Here’s a thought. Assume the RBI did, against its better wisdom, bow to the clamour for cheaper money, and forget about inflation for some quarters. Assume the North Block did get its way and Governor D. Subbarao did the needful.

Would growth revive? Would the patient sit up in bed and start jogging around the block?

Not likely. Interest rates in the US and Europe are at historic lows and, yet, growth slithers along the floor in North America and is contracting in some parts of Europe.

Some might say that austerity measures queer the pitch, but that should not hold because cheap and abundant money should kick-start small businesses, income-generation possibilities, right? And yet interest rates do not seem to work as counter-cyclical measures.

If they have not worked in economies with low levels of structural bottlenecks, how will they work here other than to encourage rent-seeking opportunities and speculation?

The idea that cheap money for consumables will get the economy going will not work because what the economy needs to get the cycle of hope cranking up are robust investments. Policymakers may say that India is no longer capital-starved.

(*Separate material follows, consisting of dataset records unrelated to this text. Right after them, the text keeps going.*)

/-! ### The precise halt (60_exceptions.md R222) -/

/-- Settles O58: what raises a fatal error leaves all that the error was read off from, and nothing else halts. -/
theorem everyStepKeepsHaltPrecise : Obligations.EveryStepKeepsHaltPrecise := by
  intro s t
  refine step_invariant (P := State.HaltedAtError) (fun s _ _ _ _ _ _ _ at_error => at_error)
    (fun s image _ _ halted => by cases halted) (fun s _ halted => by cases halted) ?_
  intro s t at_error steps halted
  cases steps with
  | raised e ready meets =>
    have same_error : (s.halt e).firstError = s.firstError := rfl
    rw [same_error, meets]
    rfl
  | executed i ready =>
    rcases s.run_effect i with ⟨run_eq, -⟩ | ⟨y, rfl⟩
    · cases (run_eq.trans ready).symm.trans halted
    · cases halted
  | waits x awaiting => cases awaiting.symm.trans halted
  | pressed => cases halted
  | stays => exact at_error halted

/-! ### The bound on pc (10_state.md R29) -/

/-- Under `check` a fetch that goes on is below 0xFFF. -/
theorem pc_le_of_fetched {s : State} (check : s.cfg.addrPolicy = .check)
    (range : rangeError s.cfg s.pc.toNat 2 = none) :
    s.pc.toNat ≤ 0xFFE := by
  have last_byte := (rangeError_eq_none ..).1 range check (by decide)
  omega

theorem toNat_add_two {w : Word} (h : w.toNat ≤ 0xFFE) : (w + 2).toNat = w.toNat + 2 := by bv_omega

theorem toNat_wordOf (b : Byte) : (wordOf b).toNat = b.toNat := BitVec.toNat_setWidth_of_le (by decide)

/-- The sum of BNNN does not wrap at 16 bits (41_control_flow.md R124). -/
theorem toNat_addrOf_add_wordOf (nnn : Addr) (b : Byte) : (addrOf nnn + wordOf b).toNat = nnn.toNat + b.toNat := by
  rw [BitVec.toNat_add, toNat_addrOf, toNat_wordOf, Nat.mod_eq_of_lt (by omega)]

theorem State.pc_skipIf_le (s : State) (taken : Bool) (h : s.pc.toNat ≤ 0xFFE) :
    (s.advance.skipIf taken).pc.toNat ≤ 0x1002 := by
  rw [State.advance_skipIf, State.setPc_pc]
  split <;> bv_omega

theorem State.pc_effect_le {s : State} (i : Instr) (pc_le : s.pc.toNat ≤ 0xFFE)
    (stack_le : ∀ a ∈ s.stack, a.toNat ≤ 0x1000) : (s.effect i).pc.toNat ≤ 0x10FE := by
  have next_le : s.advance.pc.toNat ≤ 0x10FE := by rw [State.advance_pc, toNat_add_two pc_le]; omega
  cases i
  case jp nnn | call nnn =>
    have target : (addrOf nnn).toNat < 4096 := (toNat_addrOf nnn).trans_lt nnn.isLt
    exact (target.trans (by decide)).le
  case jpV0 nnn =>
    have target := toNat_addrOf_add_wordOf nnn (s.jumpOffset nnn)
    simp only [State.effect, State.setPc_pc]
    omega
  case ret =>
    have popped_le : (s.stack.getLastD 0).toNat ≤ 0x1000 := by
      rcases List.eq_nil_or_concat s.stack with empty | ⟨below, a, top⟩
      · simp [empty]
      · simpa [top] using stack_le a (by simp [top])
    exact popped_le.trans (by decide)
  case seImm | sneImm | seReg | sneReg | skp | sknp => exact (s.pc_skipIf_le _ pc_le).trans (by decide)
  case ldVxK => exact pc_le.trans (by decide)
  case orReg | andReg | xorReg | ldStore | ldLoad => simpa [State.effect] using next_le
  all_goals exact next_le

theorem State.stack_effect_le {s : State} (i : Instr) (pc_le : s.pc.toNat ≤ 0xFFE)
    (stack_le : ∀ a ∈ s.stack, a.toNat ≤ 0x1000) : ∀ a ∈ (s.effect i).stack, a.toNat ≤ 0x1000 := by
  cases i
  case ret => exact fun a ha => stack_le a (List.mem_of_mem_dropLast ha)
  case call nnn =>
    intro a ha
    rcases List.mem_append.1 ha with below | pushed
    · exact stack_le a below
    · rw [List.mem_singleton.1 pushed, toNat_add_two pc_le]
      omega
  all_goals rwa [(s.frame_effect _).stack rfl]

theorem State.pcBounded_loaded (s : State) (image : List Byte) : (s.loaded image).PcBounded :=
  fun _ => ⟨by simp [State.loaded], fun a ha => absurd ha List.not_mem_nil⟩

/-- A step that moves pc has fetched, or waits at an instruction that was, so pc is below 0xFFF. -/
theorem State.StepsTo.pcBounded {s t : State} (steps : s.StepsTo t) (at_key : s.WaitsAtKeyInstr)
    (bounded : s.PcBounded) : t.PcBounded := by
  cases steps with
  | raised | waits | stays => exact bounded
  | executed i _ range =>
    intro check
    have check : s.cfg.addrPolicy = .check := by rwa [← (s.sameHost_effect i).cfg]
    have pc_le := pc_le_of_fetched check range
    obtain ⟨-, stack_le⟩ := bounded check
    exact ⟨s.pc_effect_le i pc_le stack_le, s.stack_effect_le i pc_le stack_le⟩
  | pressed x k awaiting =>
    intro check
    obtain ⟨range, -⟩ := at_key x awaiting
    have pc_le := pc_le_of_fetched (s := s) check range
    have next_le : (s.pc + 2).toNat ≤ 0x10FE := by rw [toNat_add_two pc_le]; omega
    obtain ⟨-, stack_le⟩ := bounded check
    exact ⟨next_le, stack_le⟩

/-- Settles O59, together with the invariant of O57, which says that a key wait has passed the fetch. -/
theorem everyStepKeepsPcBounded : Obligations.EveryStepKeepsPcBounded := by
  intro s t at_key bounded h
  have both := step_invariant (P := fun s => s.WaitsAtKeyInstr ∧ s.PcBounded)
    (fun _ _ _ _ _ _ _ _ both => both)
    (fun s image _ _ => ⟨s.waitsAtKeyInstr_loaded image, s.pcBounded_loaded image⟩)
    (fun s _ => ⟨s.waitsAtKeyInstr_loaded s.image, s.pcBounded_loaded s.image⟩)
    (fun _ _ ⟨at_key, bounded⟩ steps => ⟨steps.waitsAtKeyInstr at_key, steps.pcBounded at_key bounded⟩)
    ⟨at_key, bounded⟩ h
  exact both.2

/-- Settles O60: in Ready at 0x200, with an empty stack, an empty image and nothing listed in memory. -/
theorem resetMeetsInvariants : Obligations.ResetMeetsInvariants := by
  refine ⟨⟨by decide, by decide, by decide⟩, ?_, ?_, ?_⟩
  · intro x awaiting
    cases awaiting
  · intro halted
    cases halted
  · exact fun _ => ⟨by decide, fun a ha => absurd ha List.not_mem_nil⟩

end Sys2Proof.Machine
end

section
/-! The step (40_pipeline.md): the fetch, the decode, the first error, the key wait (45_input.md) and the run states. -/

namespace Sys2Proof.Machine

/-! ### Fetch and decode (40_pipeline.md R101, R104) -/

theorem InRange.rangeError_eq_none {cfg : Config} {a n : Nat} (h : InRange cfg a n) : rangeError cfg a n = none :=
  (Machine.rangeError_eq_none cfg a n).2 h

theorem runReady_of_decode {s : State} {i : Instr} (in_range : InRange s.cfg s.pc.toNat 2)
    (decodes : decode s.fetchWord = .instr i) : runReady s = exec i s := by
  rw [runReady, checked_of_none in_range.rangeError_eq_none, decodes, runDecoded]

/-- Settles O6: neither the transactions left, the inputs nor the counter of free inputs moves pc or memory, so the
word fetched is the one at pc of `s`. -/
theorem stepRunsDecodedInstruction : Obligations.StepRunsDecodedInstruction := by
  intro s i ready in_range decodes
  constructor
  · intro keys rnd rest pending
    let t : State := { s with pending := rest, keys := keys, rnd := rnd }
    calc step s = runStep t := step_of_pending pending
      _ = runReady t := runStep_of_ready ready
      _ = exec i t := runReady_of_decode in_range decodes
  · intro idle
    let t : State :=
      { s with draws := s.draws + 1, keys := Config.freeKeys s.draws, rnd := Config.freeRnd s.draws }
    calc step s = runStep t := step_of_idle idle
      _ = runReady t := runStep_of_ready ready
      _ = exec i t := runReady_of_decode in_range decodes

theorem toNat_wordOfBytes (hi lo : Byte) : (wordOfBytes hi lo).toNat = 256 * hi.toNat + lo.toNat := by
  have append := BitVec.toNat_append hi lo
  rw [← Nat.shiftLeft_add_eq_or_of_lt lo.isLt, Nat.shiftLeft_eq, Nat.mul_comm] at append
  exact append

/-- The word of the two bytes at pc by the address policy is what a fetch that goes on runs. -/
theorem runStep_of_word {s : State} {w : Word} {i : Instr} (ready : s.run = .ready)
    (in_range : InRange s.cfg s.pc.toNat 2)
    (bytes : w.toNat = 256 * (s.readByte s.pc.toNat 0).toNat + (s.readByte s.pc.toNat 1).toNat)
    (decodes : decode w = .instr i) : runStep s = exec i s := by
  have word_eq : w = s.fetchWord := BitVec.eq_of_toNat_eq (bytes.trans (toNat_wordOfBytes _ _).symm)
  rw [runStep_of_ready ready, runReady_of_decode in_range (word_eq ▸ decodes)]

theorem State.readByte_of_check {s : State} (check : s.cfg.addrPolicy = .check) (a k : Nat) :
    s.readByte a k = s.readAddr (a + k) := by
  simp [State.readByte, byteAddr, check]

theorem State.readByte_of_mask {s : State} (mask : s.cfg.addrPolicy = .mask) (a k : Nat) :
    s.readByte a k = s.readAddr ((a + k) % 4096) := by
  simp [State.readByte, byteAddr, mask]

theorem inRange_of_mask {cfg : Config} (mask : cfg.addrPolicy = .mask) (a n : Nat) : InRange cfg a n :=
  fun check => by cases check.symm.trans mask

/-- Settles O7: under `check` the access of two bytes at pc ends at or below 0xFFF exactly below pc 0xFFF; under `mask`
it always goes on. -/
theorem fetchWordOrRangeError : Obligations.FetchWordOrRangeError := by
  intro s ready
  refine ⟨fun check outside => ?_, fun check inside w bytes i => ?_, fun mask w bytes i => ?_⟩
  · have range : rangeError s.cfg s.pc.toNat 2 = some (max s.pc.toNat 0x1000) :=
      (rangeError_eq_some ..).2 ⟨check, by decide, by omega, rfl⟩
    rw [runStep_of_ready ready, runReady, checked_of_some range]
    rfl
  · refine runStep_of_word ready (fun _ _ => by omega) ?_
    rwa [State.readByte_of_check check, State.readByte_of_check check]
  · refine runStep_of_word ready (inRange_of_mask mask _ _) ?_
    rwa [State.readByte_of_mask mask, State.readByte_of_mask mask]

/-- Settles O8: a word in no row decodes to no instruction, which is what raises. -/
theorem invalidWordRaisesInvalidOpcode : Obligations.InvalidWordRaisesInvalidOpcode := by
  intro s ready in_range no_row
  obtain ⟨why, rejects⟩ := (decodeFollowsOpcodeTable s.fetchWord).2.2 no_row
  rw [runStep_of_ready ready, runReady, checked_of_none in_range.rangeError_eq_none, rejects]
  rfl

/-- Settles O9. -/
theorem haltedStepChangesNothing : Obligations.HaltedStepChangesNothing := fun _ => runStep_of_halted

/-! ### The first error, and the answer without one (40_pipeline.md R100, R106, R107) -/

/-- Settles O11: without an error the step has the effect of an instruction, which answers Waiting and leaves
AwaitingKey when it is FX0A, and answers Ok and stays in Ready when it is another. -/
theorem stepRaisesExactlyFirstError : Obligations.StepRaisesExactlyFirstError := by
  intro s ready
  rw [runStep_of_ready ready]
  rcases runReady_eq s with ⟨e, meets, raises⟩ | ⟨i, none_met, -, -, -, runs⟩
  · exact ⟨fun e' meets' => (by cases meets.symm.trans meets'; exact raises),
      fun none_met => (by cases meets.symm.trans none_met)⟩
  · refine ⟨fun e meets => (by cases none_met.symm.trans meets),
      fun _ => ⟨_, runs, (s.sameHost_effect i).keys, ?_⟩⟩
    rcases s.run_effect i with ⟨run_eq, answer_eq⟩ | ⟨x, rfl⟩
    · exact .inr ⟨answer_eq, run_eq.trans ready⟩
    · exact .inl ⟨rfl, x, rfl⟩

Companies have funds no doubt, but they lack the urge or inclination to invest because the overall environment is not conducive to healthy growth.

The whole thing is that…

Some would say corruption is the cause. But that is a symptom of an even greater malaise in governance:

The compulsion to get rich quick, to achieve growth at any cost even if it subverts democratic processes and mechanisms; the growing impatience with regulatory frameworks that are viewed as inhibitors to growth, the inability to distance the practice of regulation from its intrinsic need, the incapacity for ‘reforms’ that can match practice to need.

Quick-fixes, short-cuts can get you off the cliff edge. In the meantime, the policymaker can fool some of the people some of the time to be sure, but he can fool himself all the time.